Among the identified DEPs, the highest expression abundance is Phosphotransferase (HXK2; 7.2036, 7.8936, 9.8633), and the second is ACT1 (5.3761, 8.3137, 1.7547). HXK2 protein is associated with glycolysis, and the glycolysis pathway may be necessary for metal-induced apoptosis, and studies have shown that S. cerevisiae undergoes a glucose-dependent, programmed cell death in response to low cadmium concentrations (Nargund et al., 2008). It has already been shown that the genes and proteins associated with glycolysis were overexpressed under acetic acid stress (Almeida et al., 2009; Mira et al., 2010) in response to the demand for ATP (Almeida et al., 2009; Cacho Teixeira et al., 2009). In addition, cells lacking HXK2 are sensitive to acetic acid, which is an indicator of programmed cell death, so HXK2 plays an important role in the apoptosis pathway (Konarzewska et al., 2017). Therefore, in our experiments, we speculated that HXK2 may be related to strontium-induced apoptosis. Interestingly, ACT1 was identified in both DEPs and strontium-binding proteins, so it is not only related to the bioaccumulation of the irradiated S. cerevisiae, but also has a high affinity for strontium.

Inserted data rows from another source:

-- ==== Sys2Proof/Laws/PerInstr.lean ====
section
/-! SUPPORT. Statements made per operation, one lemma per constructor of Instr. -/

namespace Sys2Proof.Laws

/-- An operation that has a bit pattern has a word of one byte whose bits above bit 2 are 0 (spec/30_encoding.md R101, R103). -/
def OneByteWords.Statement (i : Instr) : Prop := ∀ f bs, encode i = some (f, bs) → ∃ b : Byte, bs = [b] ∧ b.toNat < 8

theorem OneByteWords.nop : OneByteWords.Statement .nop := by intro f bs h; cases h; exact ⟨_, rfl, by decide⟩
theorem OneByteWords.encode : OneByteWords.Statement .encode := by intro f bs h; cases h; exact ⟨_, rfl, by decide⟩
theorem OneByteWords.decode : OneByteWords.Statement .decode := by intro f bs h; cases h; exact ⟨_, rfl, by decide⟩
theorem OneByteWords.reservedOp3 : OneByteWords.Statement .reservedOp3 := by intro f bs h; cases h; exact ⟨_, rfl, by decide⟩
theorem OneByteWords.encCheck : OneByteWords.Statement .encCheck := by intro f bs h; cases h; exact ⟨_, rfl, by decide⟩
theorem OneByteWords.decCheck : OneByteWords.Statement .decCheck := by intro f bs h; cases h; exact ⟨_, rfl, by decide⟩
theorem OneByteWords.encStepPixel : OneByteWords.Statement .encStepPixel := by intro f bs h; cases h; exact ⟨_, rfl, by decide⟩
theorem OneByteWords.encStepEnd : OneByteWords.Statement .encStepEnd := by intro f bs h; cases h; exact ⟨_, rfl, by decide⟩
theorem OneByteWords.decStepPixel : OneByteWords.Statement .decStepPixel := by intro f bs h; cases h; exact ⟨_, rfl, by decide⟩
theorem OneByteWords.decStepEnd : OneByteWords.Statement .decStepEnd := by intro f bs h; cases h; exact ⟨_, rfl, by decide⟩
theorem OneByteWords.positions (w h : Nat) : OneByteWords.Statement (.positions w h) := by intro f bs hc; cases hc
theorem OneByteWords.next : OneByteWords.Statement .next := by intro f bs h; cases h
theorem OneByteWords.readbit (p : Pixel) : OneByteWords.Statement (.readbit p) := by intro f bs h; cases h
theorem OneByteWords.writebit (p : Pixel) (b : Bool) : OneByteWords.Statement (.writebit p b) := by intro f bs h; cases h
theorem OneByteWords.muxsel (i n : Nat) : OneByteWords.Statement (.muxsel i n) := by intro f bs h; cases h
theorem OneByteWords.frame (t : List Byte) : OneByteWords.Statement (.frame t) := by intro f bs h; cases h
theorem OneByteWords.framebit (i : Nat) : OneByteWords.Statement (.framebit i) := by intro f bs h; cases h
theorem OneByteWords.unframe (s : Bitstream) : OneByteWords.Statement (.unframe s) := by intro f bs h; cases h
theorem OneByteWords.wr (reg value : Nat) : OneByteWords.Statement (.wr reg value) := by intro f bs h; cases h
theorem OneByteWords.rd (reg : Nat) : OneByteWords.Statement (.rd reg) := by intro f bs h; cases h
theorem OneByteWords.start (op : BitVec 2) : OneByteWords.Statement (.start op) := by intro f bs h; cases h
theorem OneByteWords.wait : OneByteWords.Statement .wait := by intro f bs h; cases h
theorem OneByteWords.fill (op : FillOp) : OneByteWords.Statement (.fill op) := by intro f bs h; cases h
theorem OneByteWords.drain (d : DrainOp) : OneByteWords.Statement (.drain d) := by intro f bs h; cases h

end Sys2Proof.Laws
end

ACT1 is actin, a structural protein involved in cell polarization, endocytosis, and other cytoskeletal functions. Endocytosis, a process that internalizes solutes, receptors, and plasma membrane transporters through endocytic vesicles and early and late endosomes, thereby delivering the cargo to the vacuole (Rotin et al., 2000). In our previous study, we used transmission electron microscopy and energy dispersive X-ray spectrometry to observe the intracellular structure of the irradiated S. cerevisiae after biosorption of Sr²⁺, and found that the vacuole was destroyed (Qiu et al., 2018). Heuck et al.'s (2010) study has shown that the destruction of the vacuole will enhance the bioaccumulation of Sr²⁺. This may be due to the fragmentation of the vacuole caused by the osmotic reaction increasing the surface area/volume ratio of the vacuole, which may allow the transporter to sequester cations into the vacuole to the greatest extent (Liu et al., 2005; Breuer et al., 2008; Dove et al., 2009; Li and Kane, 2009). Therefore, Sr²⁺ may be transported into the vacuole through endocytosis.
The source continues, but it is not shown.